Intanto Messina Denaro ha trascorso le prime ore all'interno del penitenziario di massima sicurezza dell'Aquila, in regime di 41 bis. Dalle prime informazioni si apprende che le sedute di chemioterapia potrebbero essere disposte in massima sicurezza in una struttura all'esterno del carcere.

Nel frattempo, l'oncologo trapanese Filippo Zerilli è indagato nell'inchiesta sulla rete dei favoreggiatori del boss. Avrebbe eseguito l'esame del dna necessario alle cure chemioterapiche a cui il padrino di Castlelvetrano doveva sottoporsi. Il paziente si era presentato al medico con i documenti di Andrea Bonafede, la persona che gli avrebbe prestato l'identità e che, come Zerilli, è finito ora sotto inchiesta. Ma la caccia ai fiancheggiatori è solo all'inizio.

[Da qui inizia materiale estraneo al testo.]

-- ==== Sys2Proof/Tests/Slice0.lean ====
section
/-! SUPPORT. Our own tests: ill-formed commands, worked examples of the manual, and for every statement a state and
operands that meet its premises, at the boundary values of each clause. -/

set_option Elab.async false

namespace Sys2Proof.Tests

open Sys2Proof.Machine

/-! ## Helpers -/

/-- A header from station 5 to the part, station 1. -/
def hq : Header := { dest := 1, src := 5, flags := 0, tag := 9, rsvHi := 0, rsvLo := 0 }

/-- A header of a report to all stations. -/
def from' (src : Byte) : Header := { dest := 0, src, flags := 0, tag := 0, rsvHi := 0, rsvLo := 0 }

/-- A request for the standby bank. -/
def rq (index : Byte) (data : List Byte) : Req := { bank := 1, table := 0, index, data }

def cycPayload (no pos speed : Nat) (line : Byte) : List Byte := be 2 no ++ be 4 pos ++ be 4 speed ++ [line]

def mrkPayload (mm : Nat) : List Byte := be 4 mm ++ [0, 0]

/-- The state after a command. -/
def after (c : Instr) (s : State) : State := match exec c s with
  | .next t => t
  | .fault _ => s
  | .refused _ => s

/-- The statuses of the answers that a request gives. -/
def answered (c : Instr) (s : State) : List Status := (after c s).answers.map (·.status)

/-- A design in foil on web 0, a cold design, a lane in use. -/
def foilDesign : Design :=
  { kind := .foil, segment := 0, web := some 0, offset := 100, length := 1000, pressure := 3, inhibit := false }

def coldDesign : Design :=
  { kind := .embossCold, segment := 1, web := none, offset := 200, length := 500, pressure := 1, inhibit := false }

def fixedLane (d : Fin 64) : Lane :=
  { Lane.cleared with mode := .fixed, slotA := d, lo := -100, hi := 2000, nsoak := 1, ndrift := 3 }

def web0 : FoilWeb := { first := 0, last := 0, fm := 20, gmin := 500, low := 1000 }

/-- A valid bank: lane 0 in foil, lane 1 cold. -/
def jobBank : Bank :=
  { Bank.cleared with
    designs := (Bank.cleared.designs.set 1 (some foilDesign)).set 2 (some coldDesign)
    lanes := (Bank.cleared.lanes.set 0 (fixedLane 1)).set 1 (fixedLane 2)
    foil := Bank.cleared.foil.set 0 (some web0)
    job := { lr := 10000, w := 1000, cmax := 200, tol := 80, ncoast := 3, vmin := 100 } }

def cfg : StationCfg :=
  { StationCfg.powerOn with
    sensor := some 10, d := 20000
    heaters := (StationCfg.powerOn.heaters.set 0 (some 20)).set 1 (some 21)
    driveStations := ((StationCfg.powerOn.driveStations.set 0 (some 30)).set 1 (some 31)).set 8 (some 38) }

/-- The job in bank 0 as the active bank, bank 1 cleared, the planner READY. -/
def ready : State :=
  { State.reset with
    jobs := { banks := #v[jobBank, Bank.cleared], active := 0, arm := none, cfg }
    planner := { Planner.powerOn with st := .ready } }

def goodDrive : Drive := { Drive.powerOn with link := .answering }

/-- Stamping in register: the last mark stood at 500,000 with repeat 3,120 (the start of section 1.7). -/
def locked : State :=
  { ready with
    planner := { Planner.powerOn with st := .stamping }
    tracker := { Tracker.powerOn with
      pos := 509500, speed := 400000, line := .run, cycleNo := 7, firstCycle := false, mode := .locked, mtPrev := 500000,
      lock := 2, repeatNo := 3120 }
    port := { State.reset.port with timerOn := true, window := 6 }
    foil := State.reset.foil.set 0 { FoilAccount.powerOn with remaining := 100000 }
    cassettes := (State.reset.cassettes.set 0 { Cassette.afterReset with heat := .ready }).set 1
      { Cassette.afterReset with heat := .ready }
    drives := ((State.reset.drives.set 0 goodDrive).set 1 goodDrive).set 8 goodDrive }

/-- The tracker of a state in another mode. -/
def inMode (m : TrackMode) (lock coast : Nat) (s : State) : State :=
  s.setTracker { s.tracker with mode := m, lock, coast }

def atPos (p : Pos) (s : State) : State := s.setTracker { s.tracker with pos := p }

def inState (p : PlannerState) (s : State) : State := s.setPlanner { s.planner with st := p }

def armed (t : Target) (s : State) : State := s.setJobs { s.jobs with arm := some t }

Si apre ora la parte giudiziaria contro Messina Denaro, che, come avvocato di fiducia, ha nominato la nipote Lorenza Guttadauro. Il processo di primo grado si è concluso con la condanna all'ergastolo e si è svolto in assenza dell'imputato, accusato di essere uno dei mandanti delle stragi di Capaci e via d'Amelio.

Nelle prossime ore, probabilmente nel carcere Pagliarelli di Palermo, fissata l'udienza di convalida dell'arresto di Giovanni Luppino, l'agricoltore 59enne di Campobello di Mazara finito in manette lunedì scorso dopo aver accompagnato il boss Messina Denaro nella clinica palermitana. Luppino è accusato di favoreggiamento e procurata inosservanza di pena. Al giudice dovrà spiegare i suoi rapporti con il padrino ricercato per trent'anni.